MATERIALS PROVIDED Start Marker

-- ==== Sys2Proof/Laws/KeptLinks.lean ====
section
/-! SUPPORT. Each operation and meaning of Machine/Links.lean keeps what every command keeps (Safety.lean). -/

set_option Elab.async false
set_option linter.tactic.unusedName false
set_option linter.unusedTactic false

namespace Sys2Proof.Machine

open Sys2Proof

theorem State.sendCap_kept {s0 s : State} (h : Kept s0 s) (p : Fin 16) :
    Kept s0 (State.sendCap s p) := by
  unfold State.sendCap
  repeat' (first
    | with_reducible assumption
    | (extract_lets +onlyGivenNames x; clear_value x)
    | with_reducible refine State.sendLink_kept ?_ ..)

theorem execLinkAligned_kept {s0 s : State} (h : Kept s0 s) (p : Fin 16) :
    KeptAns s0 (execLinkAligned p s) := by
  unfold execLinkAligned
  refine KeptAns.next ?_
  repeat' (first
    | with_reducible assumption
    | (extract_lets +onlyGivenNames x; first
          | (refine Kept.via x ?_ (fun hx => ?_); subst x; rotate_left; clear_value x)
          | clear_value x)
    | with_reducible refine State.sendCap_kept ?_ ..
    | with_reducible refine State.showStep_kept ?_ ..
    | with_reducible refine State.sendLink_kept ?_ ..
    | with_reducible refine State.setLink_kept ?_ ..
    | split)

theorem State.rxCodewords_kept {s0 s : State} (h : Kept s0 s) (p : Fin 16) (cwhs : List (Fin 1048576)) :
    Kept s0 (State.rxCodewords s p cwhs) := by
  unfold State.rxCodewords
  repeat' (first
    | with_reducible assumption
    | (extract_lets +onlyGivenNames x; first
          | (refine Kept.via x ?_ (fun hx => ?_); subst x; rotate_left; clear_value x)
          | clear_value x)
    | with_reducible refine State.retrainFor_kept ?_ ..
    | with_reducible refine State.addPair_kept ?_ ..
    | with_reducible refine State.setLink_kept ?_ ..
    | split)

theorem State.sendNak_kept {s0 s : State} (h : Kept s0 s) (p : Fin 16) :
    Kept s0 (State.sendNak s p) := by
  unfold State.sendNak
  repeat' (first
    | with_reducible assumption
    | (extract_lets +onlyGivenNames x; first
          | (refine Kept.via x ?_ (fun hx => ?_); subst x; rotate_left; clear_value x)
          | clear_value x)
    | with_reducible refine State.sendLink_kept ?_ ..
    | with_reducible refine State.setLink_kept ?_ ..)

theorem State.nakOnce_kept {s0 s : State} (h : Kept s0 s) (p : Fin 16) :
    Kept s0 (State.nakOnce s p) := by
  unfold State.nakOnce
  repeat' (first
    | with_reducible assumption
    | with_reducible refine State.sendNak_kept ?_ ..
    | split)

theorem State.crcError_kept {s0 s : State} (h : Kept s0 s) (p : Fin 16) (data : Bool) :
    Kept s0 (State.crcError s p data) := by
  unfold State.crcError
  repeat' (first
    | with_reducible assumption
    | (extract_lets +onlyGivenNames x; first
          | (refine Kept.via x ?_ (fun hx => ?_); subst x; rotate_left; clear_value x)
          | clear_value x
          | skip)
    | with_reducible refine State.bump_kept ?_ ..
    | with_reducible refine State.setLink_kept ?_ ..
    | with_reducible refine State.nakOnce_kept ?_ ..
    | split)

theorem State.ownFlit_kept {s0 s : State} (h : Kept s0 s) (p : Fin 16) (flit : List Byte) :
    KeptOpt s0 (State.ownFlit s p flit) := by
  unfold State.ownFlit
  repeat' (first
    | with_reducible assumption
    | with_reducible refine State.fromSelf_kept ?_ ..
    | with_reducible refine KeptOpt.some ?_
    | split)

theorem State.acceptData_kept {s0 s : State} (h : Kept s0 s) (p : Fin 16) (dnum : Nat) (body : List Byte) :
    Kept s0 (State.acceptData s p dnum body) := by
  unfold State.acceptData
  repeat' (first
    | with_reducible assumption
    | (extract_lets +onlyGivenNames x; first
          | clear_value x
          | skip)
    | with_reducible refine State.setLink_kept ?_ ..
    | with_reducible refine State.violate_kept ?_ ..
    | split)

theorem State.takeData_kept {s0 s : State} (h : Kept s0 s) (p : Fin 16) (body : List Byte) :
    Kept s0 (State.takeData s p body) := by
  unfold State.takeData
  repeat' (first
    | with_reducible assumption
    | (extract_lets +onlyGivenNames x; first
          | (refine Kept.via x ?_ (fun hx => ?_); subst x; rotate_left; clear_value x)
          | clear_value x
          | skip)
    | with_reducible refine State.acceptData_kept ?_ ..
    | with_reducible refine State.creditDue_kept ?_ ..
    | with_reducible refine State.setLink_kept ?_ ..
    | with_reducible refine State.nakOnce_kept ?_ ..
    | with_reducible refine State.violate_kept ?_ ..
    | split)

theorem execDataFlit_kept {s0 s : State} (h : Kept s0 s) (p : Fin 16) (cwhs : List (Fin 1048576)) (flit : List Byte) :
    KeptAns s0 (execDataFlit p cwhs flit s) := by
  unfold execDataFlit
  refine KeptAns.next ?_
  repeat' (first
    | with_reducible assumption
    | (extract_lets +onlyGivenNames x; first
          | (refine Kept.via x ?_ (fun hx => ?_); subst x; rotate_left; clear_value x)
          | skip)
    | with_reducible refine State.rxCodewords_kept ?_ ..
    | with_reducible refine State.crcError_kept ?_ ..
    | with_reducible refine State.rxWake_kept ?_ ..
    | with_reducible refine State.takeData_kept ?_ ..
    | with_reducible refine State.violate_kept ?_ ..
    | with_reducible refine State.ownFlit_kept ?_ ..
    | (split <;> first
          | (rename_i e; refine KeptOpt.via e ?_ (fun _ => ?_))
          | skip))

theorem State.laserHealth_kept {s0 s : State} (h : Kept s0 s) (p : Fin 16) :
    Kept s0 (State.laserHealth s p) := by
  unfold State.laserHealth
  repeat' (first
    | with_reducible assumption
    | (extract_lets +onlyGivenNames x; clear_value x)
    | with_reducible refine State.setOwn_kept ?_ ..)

MATERIALS PROVIDED End Marker

_PROBLEM STATEMENT:_ Set down each entry exactly, leaving none out.

_OUTPUT BELOW:_
-- ==== Sys2Proof/Laws/KeptLinks.lean ====
section
/-! SUPPORT. Each operation and meaning of Machine/Links.lean keeps what every command keeps (Safety.lean). -/

set_option Elab.async false
set_option linter.tactic.unusedName false
set_option linter.unusedTactic false

namespace Sys2Proof.Machine

open Sys2Proof

theorem State.sendCap_kept {s0 s : State} (h : Kept s0 s) (p : Fin 16) :
    Kept s0 (State.sendCap s p) := by
  unfold State.sendCap
  repeat' (first
    | with_reducible assumption
    | (extract_lets +onlyGivenNames x; clear_value x)
    | with_reducible refine State.sendLink_kept ?_ ..)

theorem execLinkAligned_kept {s0 s : State} (h : Kept s0 s) (p : Fin 16) :
    KeptAns s0 (execLinkAligned p s) := by
  unfold execLinkAligned
  refine KeptAns.next ?_
  repeat' (first
    | with_reducible assumption
    | (extract_lets +onlyGivenNames x; first
          | (refine Kept.via x ?_ (fun hx => ?_); subst x; rotate_left; clear_value x)
          | clear_value x)
    | with_reducible refine State.sendCap_kept ?_ ..
    | with_reducible refine State.showStep_kept ?_ ..
    | with_reducible refine State.sendLink_kept ?_ ..
    | with_reducible refine State.setLink_kept ?_ ..
    | split)

theorem State.rxCodewords_kept {s0 s : State} (h : Kept s0 s) (p : Fin 16) (cwhs : List (Fin 1048576)) :
    Kept s0 (State.rxCodewords s p cwhs) := by
  unfold State.rxCodewords
  repeat' (first
    | with_reducible assumption
    | (extract_lets +onlyGivenNames x; first
          | (refine Kept.via x ?_ (fun hx => ?_); subst x; rotate_left; clear_value x)
          | clear_value x)
    | with_reducible refine State.retrainFor_kept ?_ ..
    | with_reducible refine State.addPair_kept ?_ ..
    | with_reducible refine State.setLink_kept ?_ ..
    | split)

theorem State.sendNak_kept {s0 s : State} (h : Kept s0 s) (p : Fin 16) :
    Kept s0 (State.sendNak s p) := by
  unfold State.sendNak
  repeat' (first
    | with_reducible assumption
    | (extract_lets +onlyGivenNames x; first
          | (refine Kept.via x ?_ (fun hx => ?_); subst x; rotate_left; clear_value x)
          | clear_value x)
    | with_reducible refine State.sendLink_kept ?_ ..
    | with_reducible refine State.setLink_kept ?_ ..)

theorem State.nakOnce_kept {s0 s : State} (h : Kept s0 s) (p : Fin 16) :
    Kept s0 (State.nakOnce s p) := by
  unfold State.nakOnce
  repeat' (first
    | with_reducible assumption
    | with_reducible refine State.sendNak_kept ?_ ..
    | split)

theorem State.crcError_kept {s0 s : State} (h : Kept s0 s) (p : Fin 16) (data : Bool) :
    Kept s0 (State.crcError s p data) := by
  unfold State.crcError
  repeat' (first
    | with_reducible assumption
    | (extract_lets +onlyGivenNames x; first
          | (refine Kept.via x ?_ (fun hx => ?_); subst x; rotate_left; clear_value x)
          | clear_value x
          | skip)
    | with_reducible refine State.bump_kept ?_ ..
    | with_reducible refine State.setLink_kept ?_ ..
    | with_reducible refine State.nakOnce_kept ?_ ..
    | split)

theorem State.ownFlit_kept {s0 s : State} (h : Kept s0 s) (p : Fin 16) (flit : List Byte) :
    KeptOpt s0 (State.ownFlit s p flit) := by
  unfold State.ownFlit
  repeat' (first
    | with_reducible assumption
    | with_reducible refine State.fromSelf_kept ?_ ..
    | with_reducible refine KeptOpt.some ?_
    | split)

theorem State.acceptData_kept {s0 s : State} (h : Kept s0 s) (p : Fin 16) (dnum : Nat) (body : List Byte) :
    Kept s0 (State.acceptData s p dnum body) := by
  unfold State.acceptData
  repeat' (first
    | with_reducible assumption
    | (extract_lets +onlyGivenNames x; first
          | clear_value x
          | skip)
    | with_reducible refine State.setLink_kept ?_ ..
    | with_reducible refine State.violate_kept ?_ ..
    | split)

theorem State.takeData_kept {s0 s : State} (h : Kept s0 s) (p : Fin 16) (body : List Byte) :
    Kept s0 (State.takeData s p body) := by
  unfold State.takeData
  repeat' (first
    | with_reducible assumption
    | (extract_lets +onlyGivenNames x; first
          | (refine Kept.via x ?_ (fun hx => ?_); subst x; rotate_left; clear_value x)
          | clear_value x
          | skip)
    | with_reducible refine State.acceptData_kept ?_ ..
    | with_reducible refine State.creditDue_kept ?_ ..
    | with_reducible refine State.setLink_kept ?_ ..
    | with_reducible refine State.nakOnce_kept ?_ ..
    | with_reducible refine State.violate_kept ?_ ..
    | split)

theorem execDataFlit_kept {s0 s : State} (h : Kept s0 s) (p : Fin 16) (cwhs : List (Fin 1048576)) (flit : List Byte) :
    KeptAns s0 (execDataFlit p cwhs flit s) := by
  unfold execDataFlit
  refine KeptAns.next ?_
  repeat' (first
    | with_reducible assumption
    | (extract_lets +onlyGivenNames x; first
          | (refine Kept.via x ?_ (fun hx => ?_); subst x; rotate_left; clear_value x)
          | skip)
    | with_reducible refine State.rxCodewords_kept ?_ ..
    | with_reducible refine State.crcError_kept ?_ ..
    | with_reducible refine State.rxWake_kept ?_ ..
    | with_reducible refine State.takeData_kept ?_ ..
    | with_reducible refine State.violate_kept ?_ ..
    | with_reducible refine State.ownFlit_kept ?_ ..
    | (split <;> first
          | (rename_i e; refine KeptOpt.via e ?_ (fun _ => ?_))
          | skip))

theorem State.laserHealth_kept {s0 s : State} (h : Kept s0 s) (p : Fin 16) :
    Kept s0 (State.laserHealth s p) := by
  unfold State.laserHealth
  repeat' (first
    | with_reducible assumption
    | (extract_lets +onlyGivenNames x; clear_value x)
    | with_reducible refine State.setOwn_kept ?_ ..)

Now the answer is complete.